Chimeric reads present in published RNA sequences
The researchers looked at the published RNA-sequences from SARS-CoV-2 infected cells. Their aim was to find chimeric transcripts, melding human and viral RNA into the same genome. They found a good number of such reads in several different cell types, from the heart, brain, lung and stomach and from cells retrieved from the bronchoalveolar lavage fluid (BALF) obtained from COVID-19 patients.
The proportion of such chimeric sequences was directly correlated with the level of viral RNA in each sample, and such reads typically made up between 0.004% – 0.14% of the total viral reads. The greatest proportion was in BALF cells from severe COVID-19 patients, at ~69%. There were almost none in blood cells, on the other hand.
Most of the host-viral chimeric protein contained the nucleocapsid (N) sequences, as expected since this is the most abundant viral subgenomic RNA. This would, therefore, be the most likely to be reverse transcribed and then integrated.

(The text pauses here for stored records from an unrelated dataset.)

-- ==== Sys2Proof/Tests/Slice0.lean ====
section
/-! SUPPORT. Tests. An expected value comes from 95_test_vectors.md (the vector is named) or from the rule named, by hand.
The witnesses at the end show states and operands that meet the hypotheses of the statements.
-/

open Sys2Proof Sys2Proof.Machine

namespace Sys2Proof.Tests

/-! ### States the tests start from -/

/-- The parameters the vectors of 95_test_vectors.md use: INTENSITY = 0x05, the other defaults; QBASE is an example. -/
def params : Params := { Config.defaultParams with intensity := 0x05#8, qbase := 0x100 }

def blank : Record := #v[0#16, 0#16, 0#16, 0#16]

/-- The reset state with the free values given. -/
def fresh : State := { State.reset with
  params := params
  queue := { slots := #v[blank, blank, blank, blank, blank, blank, blank, blank], count := 0, cursor := 0 }
  tu := { src := 0, n := 0, k := 0, active := false, tc := false, other := false } }

/-- After INIT (70_reset_and_hazards.md R292), with the trace left out. -/
def ready : State := { fresh with
  ie := true, shifter := { enabled := true, pending := [] }, cs := .asserted, initDone := true }

/-- DRAW's operand registers written. -/
def operands (x y w b0 b1 : Word) : State := { ready with regX := x, regY := y, regW := w, regBm0 := b0, regBm1 := b1 }

/-- The records of V1.2: row 0 holds 0xFF000000, rows 1 to 7 are 0. -/
def frame : Slots :=
  #v[#v[0x01FF#16, 0x0100#16, 0x0100#16, 0x0100#16], #v[0x0200#16, 0x0200#16, 0x0200#16, 0x0200#16],
     #v[0x0300#16, 0x0300#16, 0x0300#16, 0x0300#16], #v[0x0400#16, 0x0400#16, 0x0400#16, 0x0400#16],
     #v[0x0500#16, 0x0500#16, 0x0500#16, 0x0500#16], #v[0x0600#16, 0x0600#16, 0x0600#16, 0x0600#16],
     #v[0x0700#16, 0x0700#16, 0x0700#16, 0x0700#16], #v[0x0800#16, 0x0800#16, 0x0800#16, 0x0800#16]]

/-- Straight after V2.6 #1: the start of V2.7 #1 to #8. -/
def streaming : State := { ready with
  busy := true
  engine := .starting
  queue := { slots := frame, count := 8, cursor := 1 }
  tu := { src := 0x100, n := 4, k := 0, active := true, tc := false, other := false } }

/-- The record in flight is done and shifted, and completion is pending. -/
def completed : State := { streaming with
  tu := { src := 0x100, n := 4, k := 4, active := false, tc := true, other := false } }

/-- V2.7 #14: the last record of a stream is done. -/
def lastCompleted : State := { completed with
  engine := .streaming
  queue := { slots := frame, count := 8, cursor := 8 }
  tu := { src := 0x138, n := 4, k := 4, active := false, tc := true, other := false } }

/-- V2.7 #12: the transfer has failed. -/
def stalled : State := { streaming with
  tu := { src := 0x100, n := 4, k := 1, active := false, tc := false, other := true } }

/-- The next state; a step that stops gives a state no test expects. -/
def next (o : Host.Outcome State Fault Refusal) : State :=
  match o with
  | .next t => t
  | .fault _ => { fresh with turn := 999 }
  | .refused _ => { fresh with turn := 999 }

/-- Why a step was refused, if it was. -/
def refusal (o : Host.Outcome State Fault Refusal) : Option Refusal :=
  match o with
  | .next _ => none
  | .fault _ => none
  | .refused why => some why

/-! ### WellFormed: each check refuses an ill-formed term -/

/-- R72: BMLEN 9. -/
theorem test_wf_draw_refuses_9 : (Instr.draw 9#4).wf = false := by decide

/-- R102: row 8. -/
theorem test_wf_fbRead_refuses_row_8 : (Instr.fbRead 8#8).wf = false := by decide

/-- R101: row 8. -/
theorem test_wf_fbWrite_refuses_row_8 : (Instr.fbWrite 8#8 0#32).wf = false := by decide

/-- R80: a narrow access, an unaligned one, one at 0x40. -/
theorem test_wf_access_refuses : (HostAccess.read 0 .bits8).wf = false ∧ (HostAccess.read 2 .bits32).wf = false ∧
    (HostAccess.write 0x40 .bits32 0#32).wf = false := by decide

/-- R9: SHIFTER_DEPTH is at least 1. -/
theorem test_wf_params_refuses_depth_0 : ({ params with shifterDepth := 0 } : Params).wf = false := by decide

/-! ### Decoding: words written out bit by bit (R72, R77, R82) -/

/-- R72, R77: {reserved 0, BMLEN, OP} for the four host commands. -/
theorem test_decode_cmd :
    decode (.cmd 0b000000000000000000000000_0000_0001#32) = .ok .init ∧
    decode (.cmd 0b000000000000000000000000_0000_0010#32) = .ok .clear ∧
    decode (.cmd 0b000000000000000000000000_0000_0011#32) = .ok (.draw 0#4) ∧
    decode (.cmd 0b000000000000000000000000_0111_0011#32) = .ok (.draw 7#4) ∧
    decode (.cmd 0b000000000000000000000000_0000_0100#32) = .ok .flash := by decide

/-- R77: the eight internal codes; the lanes carry row 5, value 0xFF. -/
theorem test_decode_internal :
    decode (.internal 0b1000#4 ⟨5#8, 0xFF#32, blank⟩) = .ok (.fbRead 5#8) ∧
    decode (.internal 0b1001#4 ⟨5#8, 0xFF#32, blank⟩) = .ok (.fbWrite 5#8 0xFF#32) ∧
    decode (.internal 0b1010#4 ⟨5#8, 0xFF#32, blank⟩) = .ok .qReset ∧
    decode (.internal 0b1011#4 ⟨5#8, 0xFF#32, blank⟩) = .ok (.qStage blank) ∧
    decode (.internal 0b1100#4 ⟨5#8, 0xFF#32, blank⟩) = .ok .qNext ∧
    decode (.internal 0b1101#4 ⟨5#8, 0xFF#32, blank⟩) = .ok .engStart ∧
    decode (.internal 0b1110#4 ⟨5#8, 0xFF#32, blank⟩) = .ok .engIrq ∧
    decode (.internal 0b1111#4 ⟨5#8, 0xFF#32, blank⟩) = .ok .finalize := by decide

/-- R82: {addr 15:8, data 7:0}; R150: SEQ_ROW has no code, only operands. -/
theorem test_decode_wire_and_function :
    decode (.wire 0b00001100_00000001#16) = .ok (.busWord 0b00001100#8 0b00000001#8) ∧
    decode (.function 0b110#3 0xAABBCCDD#32) = .ok (.seqRow 6#3 0xAABBCCDD#32) := by decide

/-- V2.8 #4 to #9: the refused CMD words. -/
theorem test_decode_refuses :
    decode (.cmd 0x00000093#32) = .error .bmlenRange ∧ decode (.cmd 0x00000012#32) = .error .reservedBits ∧
    decode (.cmd 0x00000000#32) = .error .reservedOp ∧ decode (.cmd 0x00000100#32) = .error .reservedBits ∧
    decode (.cmd 0x00000008#32) = .error .reservedOp ∧ decode (.cmd 0x00000005#32) = .error .reservedOp := by decide

/-- R77: the internal decoder has no operation under the host's codes or the reserved ones. -/
theorem test_decode_internal_refuses :
    decode (.internal 0x0#4 Lanes.zero) = .error .reservedOp ∧
    decode (.internal 0x4#4 Lanes.zero) = .error .reservedOp ∧
    decode (.internal 0x7#4 Lanes.zero) = .error .reservedOp := by decide

/-- The table's rows as the host numbers them (log 10, log 11): 32-bit, 4-bit in a byte, 16-bit, no bits. -/
theorem test_decodeTableWord :
    decodeTableWord 32 0x83 = some (.draw 8#4) ∧ decodeTableWord 8 0xE = some .engIrq ∧
    decodeTableWord 16 0x0C01 = some (.busWord 0x0C#8 0x01#8) ∧ decodeTableWord 0 0 = some (.seqRow 0#3 0#32) ∧
    decodeTableWord 8 0x1E = none ∧ decodeTableWord 32 0x93 = none := by decide

/-! ### The host commands -/

/-- V2.8 #1: 31 events, the first record and its latch, the last word; STATUS. -/
theorem test_init : (next (exec .init fresh)).trace.length = 31 ∧
    (next (exec .init fresh)).trace.take 7 = [.csAssert, .word 0x0F00#16, .word 0x0F00#16, .word 0x0F00#16,
      .word 0x0F00#16, .csDeassert, .csAssert] ∧
    (next (exec .init fresh)).trace[13]? = some (.word 0x0A05#16) ∧
    (next (exec .init fresh)).trace[28]? = some (.word 0x0C01#16) ∧
    (next (exec .init fresh)).status = 0x00000020#32 := by decide

/-- V2.8 #3: REINIT; STATUS. -/
theorem test_init_twice : (next (exec .init ready)).status = 0x00000038#32 ∧ (next (exec .init ready)).trace = [] := by
  decide

/-- V2.2 #1. -/
theorem test_clear : (next (exec .clear { ready with
    fb := #v[0xFFFFFFFF#32, 1#32, 0#32, 0#32, 0#32, 0#32, 0#32, 0x80000000#32] })).fb =
    #v[0#32, 0#32, 0#32, 0#32, 0#32, 0#32, 0#32, 0#32] := by decide

/-- V2.8 #2: before INIT; STATUS. -/
theorem test_clear_before_init : (next (exec .clear fresh)).status = 0x00000018#32 := by decide

/-- V2.3 #3: right clip, x = 28. -/
theorem test_draw_right_clip : (next (exec (.draw 1#4) (operands 28#32 0#32 8#32 0xFF000000#32 0#32))).fb =
    #v[0x0000000F#32, 0#32, 0#32, 0#32, 0#32, 0#32, 0#32, 0#32] := by decide

/-- P3, frame 1: x = −3, y = 1, seven rows. -/
theorem test_draw_left_clip :
    (next (exec (.draw 7#4) (operands 0xFFFFFFFD#32 1#32 8#32 0x3C428181#32 0x81423C00#32))).fb =
    #v[0#32, 0xE0000000#32, 0x10000000#32, 0x08000000#32, 0x08000000#32, 0x08000000#32, 0x10000000#32,
       0xE0000000#32] := by decide

/-- V2.6 #1: STATUS and the queue. -/
theorem test_flash : (next (exec .flash { ready with fb := ready.fb.set 0 0xFF000000#32 })).status = 0x00000623#32 ∧
    (next (exec .flash { ready with fb := ready.fb.set 0 0xFF000000#32 })).queue.slots = frame := by decide

/-- V2.6 #2: the STATUS of P2. -/
theorem test_flash_busy : (next (exec .flash streaming)).status = 0x0000062B#32 ∧
    (next (exec .flash streaming)).queue = streaming.queue := by decide

/-! ### The internal operations -/

/-- V2.1 #1, and R102 beyond row 7. -/
theorem test_fbRead :
    (next (exec (.fbRead 3#8) { ready with fb := ready.fb.set 3 0x12345678#32 })).outcome = .okValue 0x12345678#32 ∧
    (next (exec (.fbRead 8#8) ready)).faults.fbIndex = true := by decide

/-- V2.1 #2. -/
theorem test_fbWrite : (next (exec (.fbWrite 6#8 0xDEADBEEF#32) ready)).fb =
    #v[0#32, 0#32, 0#32, 0#32, 0#32, 0#32, 0xDEADBEEF#32, 0#32] := by decide

/-- V2.5 #1 and #2. -/
theorem test_qReset : (next (exec .qReset lastCompleted)).queue = ⟨frame, 0, 0⟩ ∧
    (next (exec .qReset streaming)).outcome = .busyError ∧ (next (exec .qReset streaming)).queue = streaming.queue := by
  decide

/-- V2.5 #3. -/
theorem test_qStage : (next (exec (.qStage #v[0x0401#16, 0x0402#16, 0x0403#16, 0x0404#16]) { ready with
    queue := ⟨frame, 3, 0⟩ })).queue = ⟨frame.set 3 #v[0x0401#16, 0x0402#16, 0x0403#16, 0x0404#16], 4, 0⟩ := by decide

/-- V2.5 #4 and #6. -/
theorem test_qStage_errors : (next (exec (.qStage blank) { ready with queue := ⟨frame, 8, 0⟩ })).outcome = .overflowError ∧
    (next (exec (.qStage blank) streaming)).outcome = .busyError := by decide

/-- V2.5 #7. -/
theorem test_qNext :
    (next (exec .qNext { ready with queue := ⟨frame, 2, 1⟩ })).outcome =
      .okSlot 1 #v[0x0200#16, 0x0200#16, 0x0200#16, 0x0200#16] ∧
    (next (exec .qNext { ready with queue := ⟨frame, 2, 1⟩ })).queue.cursor = 2 ∧
    (next (exec .qNext { ready with queue := ⟨frame, 2, 2⟩ })).outcome = .okNone := by decide

/-- R213: arms slot 0, asserts chip-select, cursor 1. -/
theorem test_engStart : (next (exec .engStart { ready with queue := ⟨frame, 5, 0⟩ })).tu =
      ⟨0x100, 4, 0, true, false, false⟩ ∧
    (next (exec .engStart { ready with queue := ⟨frame, 5, 0⟩ })).trace = [.csAssert] ∧
    (next (exec .engStart { ready with queue := ⟨frame, 5, 0⟩ })).queue.cursor = 1 := by decide

/-- V2.7 #8: the next record. -/
theorem test_engIrq_next : (next (exec .engIrq completed)).tu = ⟨0x108, 4, 0, true, false, false⟩ ∧
    (next (exec .engIrq completed)).engine = .streaming ∧
    (next (exec .engIrq completed)).trace = [.csDeassert, .csAssert] ∧
    (next (exec .engIrq completed)).queue.cursor = 2 := by decide

/-- V2.7 #14 and #15: the end of the stream. -/
theorem test_engIrq_last : (next (exec .engIrq lastCompleted)).busy = false ∧
    (next (exec .engIrq lastCompleted)).engine = .idle ∧
    (next (exec .engIrq lastCompleted)).trace = [.csDeassert, .csAssert] ∧
    (next (exec .engIrq { lastCompleted with params := { params with extraFinalLatch := true } })).trace =
      [.csDeassert, .csAssert, .csDeassert, .csAssert] := by decide

/-- V2.7 #17. -/
theorem test_finalize : (next (exec .finalize ready)).trace = [.csDeassert, .csAssert] ∧
    (next (exec .finalize ready)).shifter.enabled = true ∧ (next (exec .finalize ready)).cs = .asserted := by decide

/-- V2.7 #18: it holds while a word is pending. -/
theorem test_finalize_holds : (next (exec .finalize { ready with shifter := ⟨true, [0x0801#16]⟩ })).trace = [] := by
  decide

/-- V2.4 #1 and #2. -/
theorem test_seqRow :
    (next (exec (.seqRow 0#3 0xAABBCCDD#32) ready)).outcome = .okRecord #v[0x01AA#16, 0x01BB#16, 0x01CC#16, 0x01DD#16] ∧
    (next (exec (.seqRow 7#3 0x12345678#32) ready)).outcome = .okRecord #v[0x0812#16, 0x0834#16, 0x0856#16, 0x0878#16] := by
  decide

/-- R82, R84. -/
theorem test_busWord : (next (exec (.busWord 0x0A#8 0x05#8) ready)).trace = [.word 0x0A05#16] := by decide

/-! ### The register bank -/

/-- V2.1 #3, V2.8 #12. -/
theorem test_reads :
    (next (State.hostAccess { ready with fb := ready.fb.set 7 0x80000001#32 } (.read 0x3C .bits32))).host.lastRead =
      0x80000001#32 ∧
    (next (ready.hostAccess (.read 0x00 .bits32))).host.lastRead = 0#32 := by decide

/-- V2.1 #5, V2.8 #11. -/
theorem test_ignored_writes : (next (ready.hostAccess (.write 0x20 .bits32 0xFFFFFFFF#32))).fb = ready.fb ∧
    (next (ready.hostAccess (.write 0x18 .bits32 0xFFFFFFFF#32))).status = ready.status := by decide

/-- V2.8 #13. -/
theorem test_refused_accesses : refusal (ready.hostAccess (.read 0x18 .bits8)) = some .accessWidth ∧
    refusal (ready.hostAccess (.read 0x19 .bits32)) = some .accessUnaligned ∧
    refusal (ready.hostAccess (.write 0x40 .bits32 0#32)) = some .accessRange := by decide

/-! ### The environment -/

/-- V2.7 #1. -/
theorem test_tu_move : streaming.tuMove.shifter.pending = [0x01FF#16] ∧ streaming.tuMove.tu.k = 1 := by decide

/-- V2.7 #3: a full shifter. -/
theorem test_tu_move_full : State.tuMove { streaming with shifter := ⟨true, [0x01FF#16, 0x0100#16]⟩ } =
    { streaming with shifter := ⟨true, [0x01FF#16, 0x0100#16]⟩ } := by decide

/-- V2.7 #4. -/
theorem test_sh_shift : (State.shShift { ready with shifter := ⟨true, [0x01FF#16, 0x0100#16]⟩ }).trace =
      [.word 0x01FF#16] ∧
    (State.shShift { ready with shifter := ⟨true, [0x01FF#16, 0x0100#16]⟩ }).shifter.pending = [0x0100#16] := by decide

/-- V2.7 #9 and #11. -/
theorem test_tu_other_and_fail : streaming.tuOther.tu = ⟨0x100, 4, 0, true, false, true⟩ ∧
    streaming.tuFail.tu = ⟨0x100, 4, 0, false, false, true⟩ := by decide

/-! ### The end of a run -/

/-- R18: over with nothing in flight; not over with a cause pending, the interrupt enabled or not, or with B = 1. -/
theorem test_runOver : ready.runOver = true ∧ fresh.runOver = true ∧ streaming.runOver = false ∧
    State.runOver { ready with tu := ⟨0, 4, 4, false, true, false⟩ } = false ∧
    State.runOver { fresh with tu := ⟨0, 4, 4, false, true, false⟩ } = false ∧
    State.runOver { fresh with tu := ⟨0, 4, 1, false, false, true⟩ } = false := by decide

/-! ### The step -/

/-- A word of the table is the first operation after reset (log 16): INIT, an internal operation, a bus word. -/
theorem test_first_step : (next (step (State.reset.withFetchWord 32 0x1))).initDone = true ∧
    (next (step (State.reset.withFetchWord 8 0xC))).outcome = .okNone ∧
    (next (step (State.reset.withFetchWord 16 0x0A05))).trace = [.word 0x0A05#16] := by decide

/-! ### Witnesses: the hypotheses of the statements, met together -/

/-- A host whose next line is a CMD write, with its turn next. -/
def commanding (s : State) (w : Word) : State := { s with
  host := { lines := [.access (.write 0x00 .bits32 w)], pc := 0, lastRead := 0#32 }, sched := [.host] }

/-- A host at line 1 of a script, with its turns next. -/
def scripted (s : State) (lines : List HostLine) (turns : Nat) : State := { s with
  host := { lines := scriptWr .x 0#32 :: lines, pc := 1, lastRead := 0#32 }, sched := List.replicate turns .host }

These findings support the occurrence of this event within infected cells.
Sources of RT activity: LINE-1 or HIV-1
The researchers conducted an experiment inducing the overexpression of human LINE-1 elements or HIV-1 RT, in the cell line. The three types of RT examined include: LINE-1 overexpression driven by a CMV promoter, LINE-1 overexpression driven by 5’ UTR, which is its natural promoter, and HIV-1 RT expression.
These cells were then infected with SARS-CoV-2. At two days post-infection, they carried out polymerase chain reaction (PCR) tests to detect the viral sequences, using the N-targeting primer sets used in the commonly used COVID-19 PCR tests.
PCR amplification of the purified cell DNA from infected cells showed the presence of the N protein bands. This did not occur in non-transfected or uninfected cells. Next, they purified the cellular genomic DNA (gDNA) from cells that overexpressed RT and carried out quantitative PCR (qPCR) to confirm the presence of the N sequences.
Overexpression of CMV-LINE-1 led to an 8-fold rise in N-sequence signal strength. This indicated a higher number of N sequences were integrated into the genome in these cells, relative to 5’ UTR-LINE-1 expression or HIV-1 RT expression. They were able to clone the full-length N DNA from cells overexpressing the first RT type, but not the other two. This might be because of the lower number of N sequences integrated into the host genome.
They also conducted an in vitro RT experiment, which showed that cell lysates from cells expressing RT of either type could cause reverse transcription of purified viral RNA from infected cells.
N sequences found in the cell nucleus
Using fluorescent in situ hybridization (FISH) technology, they pinned down the presence and ongoing transcription of the viral N sequences within the cell nucleus with the help of N-targeting fluorescent probes. The N sequences were found in the cytoplasm, as expected of cells infected by SARS-CoV-2.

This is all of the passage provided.